1. Anesthesia Agents IV
Wayne E. Ellis, Ph.D., CRNA

2. Effects On Renal System
Decreased renal blood flow
Decreased Glomerular Filtration Rate
Decreased urine output

3. Effects on Cardiac System
SVR mostly decreased by Isoflurane/Desflurane
Most Myocardial depression occurs with Halothane/Enflurane
Halothane/sevoflurane mostly depress baroreceptor reflex (no HR increases despite decreased BP)
Isoflurane/Desflurane least depress baroreceptor reflex (HR increases with decreased BP)  

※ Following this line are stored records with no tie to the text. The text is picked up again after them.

-- ==== Sys2Proof/Laws/PerInstr.lean ====
section
/-! SUPPORT. For every constructor of Instr: a well-formed instruction is decoded from its own words (R168-R181). -/

namespace Sys2Proof.Laws.RoundTrip
set_option Elab.async false
set_option linter.all false

/-- Decoding the words of a well-formed instruction gives it back; an event has no words. -/
def Statement (i : Instr) : Prop :=
  i.isEvent = false → i.wf = true → decodeWords (encode i) = .ok i
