-- ==== Sys2Proof/Certificates/Slice0/Obligations.lean ====
section
/-! DEFINITION. The claims about the machine, each a proposition for the provers. -/
open Sys2Proof Sys2Proof.Machine

/-- R202, R197 to R199, R169: the 32-bit integer and logic instructions in their S-, X- and literal forms write these values, and nothing else changes. -/
def Obligations.IntegerWordResults : Prop :=
  ∀ (g : Guard) (d a c pc : Nat) (b : Src) (u sat : Bool) (imm : Word) (lit : DWord),
    Maps1 (.mov g d a) g 12 d a id ∧
    Computes (.movi g d imm) g 12 [d] [] [d] always (fun _ _ _ _ => imm) ∧
    MapsPair (.moviLit g d lit) g 20 d [] (fun _ _ => lit) ∧
    Maps2 (.iadd g d a b sat u) g 12 d a b (addW sat u) ∧
    Maps2 (.isub g d a b sat u) g 12 d a b (subW sat u) ∧
    Maps2 (.imul g d a b) g 12 d a b (· * ·) ∧
    Maps2 (.imulh g d a b u) g 12 d a b (mulhW u) ∧
    Maps3 (.imad g d a b c) g 12 d a b c (fun x y z => x * y + z) ∧
    Maps2 (.imin g d a b u) g 12 d a b (minW u) ∧
    Maps2 (.imax g d a b u) g 12 d a b (maxW u) ∧
    Maps1 (.iabs g d a sat) g 12 d a (absW sat) ∧
    Maps1 (.ineg g d a sat) g 12 d a (negW sat) ∧
    Maps2 (.and g d a b) g 12 d a b (· &&& ·) ∧
    Maps2 (.or g d a b) g 12 d a b (· ||| ·) ∧
    Maps2 (.xor g d a b) g 12 d a b (· ^^^ ·) ∧
    Maps2 (.andn g d a b) g 12 d a b (fun x y => x &&& ~~~y) ∧
    Maps1 (.not g d a) g 12 d a (~~~ ·) ∧
    Maps2 (.shl g d a b) g 12 d a b shlW ∧
    Maps2 (.shr g d a b) g 12 d a b shrW ∧
    Maps2 (.sar g d a b) g 12 d a b sarW ∧
    Maps1 (.popc g d a) g 12 d a popcW ∧
    Maps1 (.clz g d a) g 12 d a clzW ∧
    Maps1 (.ctz g d a) g 12 d a ctzW ∧
    Maps1 (.brev g d a) g 12 d a brevW ∧
    Maps2 (.bfx g d a b u) g 12 d a b (bfxW u) ∧
    Maps3 (.bfi g d a b c) g 12 d a b c bfiW ∧
    Computes (.sel g d a b pc) g 12 (d :: a :: b.regs) (a :: b.regs) [d] always
      (fun _ x _ l => if x.co.pred pc l then x.co.reg a l else x.co.src b l)

/-- R172, R169: the S-forms compute what the X-forms do, in four bytes, without saturation and rounding to nearest even. -/
def Obligations.ShortFormResults : Prop :=
  ∀ (g : Guard) (d a b : Nat),
    Maps1 (.movS g d a) g 4 d a id ∧
    Maps2 (.iaddS g d a b) g 4 d a (.reg b) (· + ·) ∧
    Maps2 (.isubS g d a b) g 4 d a (.reg b) (· - ·) ∧
    Maps2 (.imulS g d a b) g 4 d a (.reg b) (· * ·) ∧
    Maps2 (.andS g d a b) g 4 d a (.reg b) (· &&& ·) ∧
    Maps2 (.orS g d a b) g 4 d a (.reg b) (· ||| ·) ∧
    Maps2 (.xorS g d a b) g 4 d a (.reg b) (· ^^^ ·) ∧
    Maps2 (.shlS g d a b) g 4 d a (.reg b) shlW ∧
    Maps2 (.shrS g d a b) g 4 d a (.reg b) shrW ∧
    Maps2 (.faddS g d a b) g 4 d a (.reg b) (faddR .rn) ∧
    Maps2 (.fsubS g d a b) g 4 d a (.reg b) (fsubR .rn) ∧
    Maps2 (.fmulS g d a b) g 4 d a (.reg b) (fmulR .rn)

/-- R202: what the integer functions are, on every word: the clamps of .sat, the high word of a product, the smaller and the larger value, the absolute value and the negation, the shifts, the counts of bits and the reversal. -/
def Obligations.IntegerFunctions : Prop :=
  ∀ (a b : Word),
    (addW true false a b).toInt = max (-(2 ^ 31)) (min (2 ^ 31 - 1) (a.toInt + b.toInt)) ∧
    (addW true true a b).toNat = min (2 ^ 32 - 1) (a.toNat + b.toNat) ∧
    (subW true false a b).toInt = max (-(2 ^ 31)) (min (2 ^ 31 - 1) (a.toInt - b.toInt)) ∧
    (subW true true a b).toNat = a.toNat - b.toNat ∧
    (∀ u, addW false u a b = a + b ∧ subW false u a b = a - b) ∧
    (mulhW true a b).toNat = a.toNat * b.toNat / 2 ^ 32 ∧
    (mulhW false a b).toInt = a.toInt * b.toInt / 2 ^ 32 ∧
    (minW false a b).toInt = min a.toInt b.toInt ∧ (maxW false a b).toInt = max a.toInt b.toInt ∧
    (minW true a b).toNat = min a.toNat b.toNat ∧ (maxW true a b).toNat = max a.toNat b.toNat ∧
    (absW false a).toNat = a.toInt.natAbs ∧ (absW true a).toInt = min (2 ^ 31 - 1) a.toInt.natAbs ∧
    negW false a = -a ∧ (negW true a).toInt = min (2 ^ 31 - 1) (-a.toInt) ∧
    (shlW a b).toNat = (if 32 ≤ b.toNat then 0 else a.toNat * 2 ^ b.toNat % 2 ^ 32) ∧
    (shrW a b).toNat = (if 32 ≤ b.toNat then 0 else a.toNat / 2 ^ b.toNat) ∧
    (sarW a b).toInt = a.toInt / 2 ^ min b.toNat 31 ∧
    (popcW a).toNat = (List.range 32).countP (fun i => a.getLsbD i) ∧
    (∀ n < 32, (clzW a).toNat = n ↔ a.getLsbD (31 - n) = true ∧ ∀ i < n, a.getLsbD (31 - i) = false) ∧
    (∀ n < 32, (ctzW a).toNat = n ↔ a.getLsbD n = true ∧ ∀ i < n, a.getLsbD i = false) ∧
    ((clzW a).toNat = 32 ↔ a = 0) ∧ ((ctzW a).toNat = 32 ↔ a = 0) ∧
    ∀ i < 32, (brevW a).getLsbD i = a.getLsbD (31 - i)

/-- R203: BFX and BFI read the position from bits 7 to 0 and the length from bits 15 to 8 of b alone; BFX takes n bits from the position, sign-extended from the last one unless unsigned; BFI replaces n bits at the position by the low bits of c. -/
def Obligations.BitFieldFunctions : Prop :=
  ∀ (a b c : Word),
    let pos := b.toNat % 256
    let len := b.toNat / 256 % 256
    (∀ i < 32, (bfxW true a b).getLsbD i = (decide (i < min len 32) && a.getLsbD (pos + i))) ∧
    (∀ i < 32, (bfxW false a b).getLsbD i =
      (decide (len ≠ 0) && (a.signExtend 512).getLsbD (pos + min i (min len 32 - 1)))) ∧
    ∀ i < 32, (bfiW a b c).getLsbD i = if pos ≤ i ∧ i < pos + min len (32 - pos) then c.getLsbD (i - pos) else a.getLsbD i

/-- R204: the 64-bit and widening instructions write these values into a pair, and nothing else changes. -/
def Obligations.IntegerPairResults : Prop :=
  ∀ (g : Guard) (d a c sh : Nat) (b : Src) (u sg : Bool) (lit : DWord),
    MapsPair (.iadd64 g d a b) g 12 d (a :: (a + 1) :: b.regs64) (fun co l => co.reg64 a l + co.src64 b l) ∧
    MapsPair (.iadd64Lit g d a lit) g 20 d [a, a + 1] (fun co l => co.reg64 a l + lit) ∧
    MapsPair (.isub64 g d a b) g 12 d (a :: (a + 1) :: b.regs64) (fun co l => co.reg64 a l - co.src64 b l) ∧
    MapsPair (.isub64Lit g d a lit) g 20 d [a, a + 1] (fun co l => co.reg64 a l - lit) ∧
    MapsPair (.imul64 g d a b) g 12 d (a :: (a + 1) :: b.regs64) (fun co l => co.reg64 a l * co.src64 b l) ∧
    MapsPair (.imul64Lit g d a lit) g 20 d [a, a + 1] (fun co l => co.reg64 a l * lit) ∧
    MapsPair (.shl64 g d a b) g 12 d (a :: (a + 1) :: b.regs)
      (fun co l => if 64 ≤ (co.src b l).toNat then 0 else co.reg64 a l <<< (co.src b l).toNat) ∧
    MapsPair (.shr64 g d a b sg) g 12 d (a :: (a + 1) :: b.regs) (fun co l =>
      if sg then (co.reg64 a l).sshiftRight (min (co.src b l).toNat 63)
      else if 64 ≤ (co.src b l).toNat then 0 else co.reg64 a l >>> (co.src b l).toNat) ∧
    MapsPair (.lea g d a b u sh) g 12 d (a :: (a + 1) :: b.regs)
      (fun co l => co.reg64 a l + (if u then (co.src b l).setWidth 64 else (co.src b l).signExtend 64) <<< sh) ∧
    MapsPair (.imulw g d a b u) g 12 d (a :: b.regs) (fun co l => BitVec.ofInt 64
      (if u then (co.reg a l).toNat * (co.src b l).toNat else (co.reg a l).toInt * (co.src b l).toInt)) ∧
    MapsPair (.imadw g d a b c u) g 12 d (a :: c :: (c + 1) :: b.regs) (fun co l => BitVec.ofInt 64
      (if u then (co.reg a l).toNat * (co.src b l).toNat else (co.reg a l).toInt * (co.src b l).toInt) + co.reg64 c l)

/-- R205, R206, R208, R59: the compares and the predicate instructions set the predicate they name in the lanes under the guard; p0 stays 1, and everything else stays. -/
def Obligations.PredicateResults : Prop :=
  ∀ (g : Guard) (pd a pa pb rb : Nat) (b : Src) (cc : Cc) (u un v : Bool) (lit : DWord),
    Sets (.icmpS g pd a rb cc u) g 4 pd [a, rb] (fun co l => icmp32 cc u (co.reg a l) (co.reg rb l)) ∧
    Sets (.icmp g pd a b cc u) g 12 pd (a :: b.regs) (fun co l => icmp32 cc u (co.reg a l) (co.src b l)) ∧
    Sets (.icmp64 g pd a b cc u) g 12 pd (a :: (a + 1) :: b.regs64) (fun co l => icmp64 cc u (co.reg64 a l) (co.src64 b l)) ∧
    Sets (.icmp64Lit g pd a cc u lit) g 20 pd [a, a + 1] (fun co l => icmp64 cc u (co.reg64 a l) lit) ∧
    Sets (.fcmp g pd a b cc un) g 12 pd (a :: b.regs) (fun co l => fcmp32 cc un (co.reg a l) (co.src b l)) ∧
    Sets (.pand g pd pa pb) g 12 pd [] (fun co l => co.pred pa l && co.pred pb l) ∧
    Sets (.por g pd pa pb) g 12 pd [] (fun co l => co.pred pa l || co.pred pb l) ∧
    Sets (.pxor g pd pa pb) g 12 pd [] (fun co l => co.pred pa l != co.pred pb l) ∧
    Sets (.pnot g pd pa) g 12 pd [] (fun co l => !co.pred pa l) ∧
    Sets (.pset g pd v) g 12 pd [] (fun _ _ => v) ∧
    Sets (.pmov g (.toPred pd a)) g 12 pd [a] (fun co l => co.reg a l != 0) ∧
    Decides (.pmov g (.unpk a)) g 12 [a] [a] (run 1 15) (fun _ x q l => (x.co.reg a l).getLsbD q) ∧
    Computes (.pmov g (.toReg rb pa)) g 12 [rb] [] [rb] always (fun _ x _ l => if x.co.pred pa l then 1 else 0) ∧
    Computes (.pmov g (.pack rb)) g 12 [rb] [] [rb] always
      (fun _ x _ l => BitVec.ofNat 32 ((List.range 16).foldl (fun n p => n + (x.co.pred p l).toNat * 2 ^ p) 0))

/-- R209, R210, R95: the FP32 instructions write these values; each rounds its exact result once (R97). -/
def Obligations.FloatWordResults : Prop :=
  ∀ (g : Guard) (d a c : Nat) (b : Src) (m : RM),
    Maps2 (.fadd g d a b m) g 12 d a b (fun x y => roundF32 m.mode ((f32 x).add m.mode (f32 y))) ∧
    Maps2 (.fsub g d a b m) g 12 d a b (fun x y => roundF32 m.mode ((f32 x).add m.mode (f32 y).flip)) ∧
    Maps2 (.fmul g d a b m) g 12 d a b (fun x y => roundF32 m.mode ((f32 x).mul (f32 y))) ∧
    Maps3 (.ffma g d a b c m) g 12 d a b c (fun x y z => roundF32 m.mode (((f32 x).mul (f32 y)).add m.mode (f32 z))) ∧
    Maps2 (.fmin g d a b) g 12 d a b fminW ∧
    Maps2 (.fmax g d a b) g 12 d a b fmaxW ∧
    Maps1 (.fabs g d a) g 12 d a (fun x => roundF32 .rn (f32 x).abs) ∧
    Maps1 (.fneg g d a) g 12 d a (fun x => roundF32 .rn (f32 x).flip) ∧
    Maps1 (.fsqrt g d a m) g 12 d a (fun x => sqrtF32 m.mode (f32 x)) ∧
    Maps2 (.fdiv g d a b m) g 12 d a b (fun x y => divF32 m.mode (f32 x) (f32 y)) ∧
    Maps1 (.frint g d a m) g 12 d a (fun x => rintF32 m.mode (f32 x)) ∧
    Maps2 (.fscale g d a b m) g 12 d a b (fun x y => scaleF32 m.mode y.toInt (f32 x)) ∧
    Maps1 (.frcp g d a) g 12 d a frcp ∧ Maps1 (.frsq g d a) g 12 d a frsq ∧ Maps1 (.fexp2 g d a) g 12 d a fexp2 ∧
    Maps1 (.flog2 g d a) g 12 d a flog2F ∧ Maps1 (.fsin g d a) g 12 d a fsin ∧ Maps1 (.fcos g d a) g 12 d a fcos ∧
    Maps1 (.ftanh g d a) g 12 d a ftanh

/-- R211, R212: the half-precision instructions work on the two halves of each register apart, in BF16 or FP16, each half rounded once into its format; the FP64 instructions work on pairs. -/
def Obligations.HalfAndDoubleResults : Prop :=
  ∀ (g : Guard) (d a b' c : Nat) (b : Src) (m : RM) (h : Bool) (lit : DWord),
    let F := if h then fp16 else bf16
    let both := fun (f : FVal → FVal → FVal) (r : Mode) (x y : Word) => BitVec.ofNat 32
      (F.round r false (f (F.decode (x.toNat % 65536)) (F.decode (y.toNat % 65536))) % 65536 +
        65536 * (F.round r false (f (F.decode (x.toNat / 65536)) (F.decode (y.toNat / 65536))) % 65536))
    Maps2 (.hadd2 g d a b m h) g 12 d a b (both (fun x y => x.add m.mode y) m.mode) ∧
    Maps2 (.hmul2 g d a b m h) g 12 d a b (both FVal.mul m.mode) ∧
    Maps2 (.hmin2 g d a b h) g 12 d a b (both FVal.minNum .rn) ∧
    Maps2 (.hmax2 g d a b h) g 12 d a b (both FVal.maxNum .rn) ∧
    Maps3 (.hfma2 g d a b c m h) g 12 d a b c (half3 h m.mode) ∧
    MapsPair (.dadd g d a b' m) g 12 d [a, a + 1, b', b' + 1]
      (fun co l => roundF64 m.mode ((f64 (co.reg64 a l)).add m.mode (f64 (co.reg64 b' l)))) ∧
    MapsPair (.daddLit g d a m lit) g 20 d [a, a + 1] (fun co l => roundF64 m.mode ((f64 (co.reg64 a l)).add m.mode (f64 lit))) ∧
    MapsPair (.dmul g d a b' m) g 12 d [a, a + 1, b', b' + 1]
      (fun co l => roundF64 m.mode ((f64 (co.reg64 a l)).mul (f64 (co.reg64 b' l)))) ∧
    MapsPair (.dmulLit g d a m lit) g 20 d [a, a + 1] (fun co l => roundF64 m.mode ((f64 (co.reg64 a l)).mul (f64 lit))) ∧
    MapsPair (.dfma g d a b' c m) g 12 d [a, a + 1, b', b' + 1, c, c + 1]
      (fun co l => roundF64 m.mode (((f64 (co.reg64 a l)).mul (f64 (co.reg64 b' l))).add m.mode (f64 (co.reg64 c l)))) ∧
    MapsPair (.dfmaLit g d a c m lit) g 20 d [a, a + 1, c, c + 1]
      (fun co l => roundF64 m.mode (((f64 (co.reg64 a l)).mul (f64 lit)).add m.mode (f64 (co.reg64 c l))))

/-- R93 to R95, R209: in FP32 an addition, subtraction, multiplication or fused multiply-add with a NaN gives the canonical NaN; the exact zero sum of opposite signs is −0 under .rd and +0 otherwise; the minimum and the maximum pass over one NaN, give the canonical NaN for two, and put −0 below +0. -/
def Obligations.FloatNanAndZeroRules : Prop :=
  ∀ (m : RM) (a b c : Word),
    ((f32 a).isNan ∨ (f32 b).isNan → faddR m.mode a b = 0x7FC00000 ∧ fsubR m.mode a b = 0x7FC00000 ∧ fmulR m.mode a b = 0x7FC00000 ∧
      ffmaR m.mode a b c = 0x7FC00000 ∧ ffmaR m.mode c a b = 0x7FC00000) ∧
    (¬(f32 a).isNan → a.toNat % 2 ^ 31 < 0x7F800000 → fsubR m.mode a a = if m = .rd then 0x80000000 else 0) ∧
    ((f32 a).isNan → ¬(f32 b).isNan → fminW a b = b ∧ fmaxW a b = b ∧ fminW b a = b ∧ fmaxW b a = b) ∧
    ((f32 a).isNan → (f32 b).isNan → fminW a b = 0x7FC00000 ∧ fmaxW a b = 0x7FC00000) ∧
    fminW 0x80000000 0 = 0x80000000 ∧ fminW 0 0x80000000 = 0x80000000 ∧ fmaxW 0x80000000 0 = 0 ∧ fmaxW 0 0x80000000 = 0

/-- R90: rounding an FP32 value into FP32 gives it back, in every mode, so FABS clears the sign bit and FNEG flips it unless the source is a NaN. -/
def Obligations.FloatRoundingKeepsValues : Prop :=
  ∀ (m : Mode) (a : Word), ¬(f32 a).isNan →
    roundF32 m (f32 a) = a ∧ roundF32 .rn (f32 a).abs = a &&& 0x7FFFFFFF ∧ roundF32 .rn (f32 a).flip = a ^^^ 0x80000000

4. Halothane / Epinephrine
Maximum adult dose of Epinephrine with Halothane is 1mcg/kg
-2 to 3mcg/kg with any other agent
Children less sensitive to Epinephrine/Halothane
max epinephrine 1.5mcg/kg
3mcg/kg with other agents
Avoid using Aminophylline with Halothane.
-Aminophylline triggers the release of norepinephrine.
Halothane sensitizes myocardium to catecholamines.
Limit Epinephrine, norepinephrine, Isoproterenol, and dopamine use.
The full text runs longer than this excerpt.